It was leftover night at the McGaughey abode Thursday night. Becca had made a delicious chicken parmesan dinner the evening before, and I did not mind a 24-hour-later repeat in the slightest. (I’m not sure what the kids were thinking, opting for a mere grilled cheese sandwich, but to each his — and her — own.)
My wife occasionally professes that she is not a good cook, but I beg to differ. And, no, I am not just trying to kiss up. As the one who often reluctantly does a very large share of the meal-preparing work (and usually with Grace and Zach running amok all the while), she does an outstanding job. I am very fortunate and thankful to come home nearly every night to a tasty, home-cooked meal.
This wasn’t always the case for me. After all, I was once a bachelor.

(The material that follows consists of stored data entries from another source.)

-- ==== Sys2Proof/Laws/HostBus.lean ====
section
/-! SUPPORT. What a step does whose event is a host's access in register space, said once: where the address lies in a
window (spec/10_state.md rules R35, R36). -/

namespace Sys2Proof.Machine

variable {s : State} {a c off : Nat} {p : Port} {rest : List Event}

/-- A host's byte write changes the window's port and nothing else. -/
theorem step_write {b : Byte} (hd : decodeRegAddr s.params s.ports.length a = some (c, off))
    (hp : s.ports[c]? = some p) :
    step { s with agenda := .write a b :: rest }
      = .next { s with agenda := rest, ports := s.ports.set c (p.writeReg s.params off b) } := by
  simp [step, happen, busWrite, hd, hp]

/-- A host's byte read changes nothing but the byte the host holds. -/
theorem step_read (hd : decodeRegAddr s.params s.ports.length a = some (c, off))
    (hp : s.ports[c]? = some p) :
    step { s with agenda := .read a :: rest } = .next { s with agenda := rest, rdata := p.readReg off } := by
  simp [step, happen, busRead, hd, hp]

/-- A patched scalar is a number of its width (R30, R31). -/
theorem setByteLE_lt (w v k : Nat) (b : Byte) : setByteLE w v k b < 2 ^ w :=
  Nat.mod_lt _ (Nat.two_pow_pos w)

/-- A write to a busy port is ignored (R36). -/
theorem Port.writeReg_busy (ps : Params) (b : Byte) (h : p.busy = true) : p.writeReg ps off b = p := by
  simp [Port.writeReg, h]

/-- A write to a port that is not busy reaches its register. -/
theorem Port.writeReg_idle (ps : Params) (b : Byte) (h : p.busy = false) :
    p.writeReg ps off b = p.writeRegIdle ps off b := by
  simp [Port.writeReg, h]

end Sys2Proof.Machine
end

Flash back to May 1989, when I graduated from the State University of New York at Binghamton. Not knowing what I wanted to do and, quite frankly, not ready to give up college life, I lived in an apartment that summer with one of my best friends while pathetically working for a few weeks at a Wendy’s and eating far too much fast-food fare. And, when I wasn’t consuming Big Classics or food from what the restaurant called the Super Bar (not sure if Wendy’s has those anymore), I subsisted a lot on Steak-umms, Hamburger Helper, the cheapest spaghetti and sauce I could find and other less than nutritious (or delicious) fare.

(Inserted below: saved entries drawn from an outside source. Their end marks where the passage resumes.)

-- ==== Sys2Proof/Laws/Programs.lean ====
section
/-! SUPPORT. What every step of every command's program satisfies, said once: which command a step belongs to and
what follows it (spec/40_lifecycle_and_keys.md rules R123, R124, R129, R130). A proof about any step of a running
command takes its facts from here and does not go through the 13 programs again. -/

namespace Sys2Proof.Machine

/-- What a step of command `i`, with `rest` after it, satisfies. -/
def headOk (i : Instr) (op : MicroOp) (rest : List MicroOp) : Bool :=
  match op with
  | .install d => decide (Instr.keyDir i = some d) && decide (i ≠ .init ∧ i ≠ .free)
  | .transform d => decide (Instr.keyDir i = some d) && decide (i ≠ .init ∧ i ≠ .free)
  | .acquire => decide (i = .init) && decide (rest = [.give, .setLive true, .conclude])
  | .release => decide (i = .free) && decide (rest = [.give, .setLive false, .conclude])
  | .setLive b =>
    (decide (i = .init ∧ b = true) || decide (i = .free ∧ b = false)) && decide (rest = [.conclude])
  | .conclude => decide (i = .init ∨ i = .free) && decide (rest = [])
  | .complete => decide (i ≠ .init ∧ i ≠ .free) && decide (rest = [])
  | .take =>
    decide (i ≠ .init ∧ i ≠ .free)
      || decide (rest = [.acquire, .give, .setLive true, .conclude] ∧ i = .init)
      || decide (rest = [.release, .give, .setLive false, .conclude] ∧ i = .free)
  | .give =>
    decide (i ≠ .init ∧ i ≠ .free)
      || decide (rest = [.setLive true, .conclude] ∧ i = .init)
      || decide (rest = [.setLive false, .conclude] ∧ i = .free)
  | .reg .clearEk =>
    decide (i = .init ∧ .acquire ∈ rest) || decide (i = .free ∧ .release ∈ rest)
  | .reg .clearDk =>
    decide (i = .init ∧ .acquire ∈ rest) || decide (i = .free ∧ .release ∈ rest)
  | .reg .clearKeyin => decide (i = .free ∧ .release ∈ rest)
  | .reg .recordEk => decide (i = .setkeyEnc)
  | .reg .recordDk => decide (i = .setkeyDec)
  | .reg _ => (Instr.keyDir i).isSome
  | .memRead _ => (Instr.keyDir i).isSome
  | .memWrite _ => (Instr.keyDir i).isSome

/-- Every step of a list of steps satisfies `headOk`. -/
def listOk (i : Instr) : List MicroOp → Bool
  | [] => true
  | op :: r => headOk i op r && listOk i r

theorem headOk_of_suffix {i : Instr} {l r : List MicroOp} {op : MicroOp} (h : listOk i l = true)
    (hs : op :: r <:+ l) : headOk i op r = true := by
  induction l with
  | nil => simp at hs
  | cons a l ih =>
    simp only [listOk, Bool.and_eq_true] at h
    rcases List.suffix_cons_iff.1 hs with h1 | h1
    · cases h1; exact h.1
    · exact ih h.2 h1

/-- The program of every command, read at any loop head: its steps satisfy `headOk`, it takes the lock before it
uses the engine and gives it back, and it is not empty. -/
theorem Instr.program_ok (i : Instr) (q : Port) :
    listOk i (Instr.program i q) = true ∧ spanOk .out (Instr.program i q) = true
      ∧ (Instr.program i q).isEmpty = false := by
  cases i <;> simp only [Instr.program]
  · exact ⟨rfl, rfl, rfl⟩
  · exact ⟨rfl, rfl, rfl⟩
  · exact ⟨rfl, rfl, rfl⟩
  · exact ⟨rfl, rfl, rfl⟩
  · exact ⟨rfl, rfl, rfl⟩
  · exact ⟨rfl, rfl, rfl⟩
  · unfold cbcDecProgram loopProgram; split <;> exact ⟨rfl, rfl, rfl⟩
  · unfold cbcEncProgram loopProgram; split <;> exact ⟨rfl, rfl, rfl⟩
  · unfold cfb128DecProgram loopProgram cfb128DecUnit cfb128Refresh
    split <;> [split; skip] <;> exact ⟨rfl, rfl, rfl⟩
  · unfold cfb128EncProgram loopProgram cfb128EncUnit cfb128Refresh
    split <;> [split; skip] <;> exact ⟨rfl, rfl, rfl⟩
  · unfold cfb8DecProgram loopProgram; split <;> exact ⟨rfl, rfl, rfl⟩
  · unfold cfb8EncProgram loopProgram; split <;> exact ⟨rfl, rfl, rfl⟩
  · unfold ctrProgram loopProgram ctrUnit ctrRefresh
    split <;> [split; skip] <;> exact ⟨rfl, rfl, rfl⟩

/-- The next step of a running command satisfies `headOk`. -/
theorem headOk_of_runOk {p : Port} {i : Instr} {op : MicroOp} {rest : List MicroOp}
    (h : p.runOk i (op :: rest)) : headOk i op rest = true := by
  obtain ⟨⟨q, hq⟩, -⟩ := h
  exact headOk_of_suffix (Instr.program_ok i q).1 hq

end Sys2Proof.Machine
end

That fall, when classes resumed at “SUNY-B,” I moved to a different apartment with the same buddy and continued to eat mostly poorly. I got a slightly more respectable job, working as a customer service representative for a book publisher in Binghamton, but got paid next to nothing. I remember occasionally treating myself to a 99-cent breakfast at Paul’s, an ultra-greasy spoon near the bus depot that was frequented by an often-frightening clientele, and going to a place called Grotta Azzurra, where I seemingly got charged a different amount every time for two slices of meatball pizza. The rest of the time, though, I ate much of the same food as the summer, and managed to work hot dogs, full boxes of chicken rice-a-roni and Banquet chicken TV dinners into the dietary rotation. (Surprisingly, a taste for ramen noodles was never developed.)
I recall well a particularly night when a friend by the name of Brian Wilson — definitely not of the Beach Boys, nor the San Francisco Giants closer — came over to my humble little abode at 46 1/2 North St. for dinner. On the way, we stopped at the Giant supermarket for a bag of spaghetti noodles and the cheapest jar of sauce we could find. I bought, and I think he gave me around 75 cents for his share of the humble feast.
Seventy-five cent dinners are pretty hard to come by nowadays, to be sure. And, even I could get them somewhere, I’d take Becca’s cuisine any day of the week. Perhaps, though, if she doesn’t feel like cooking one night, I’ll go out and grab some Steak-umms for old time sake. I can almost guarantee she’d back at the stove in no time.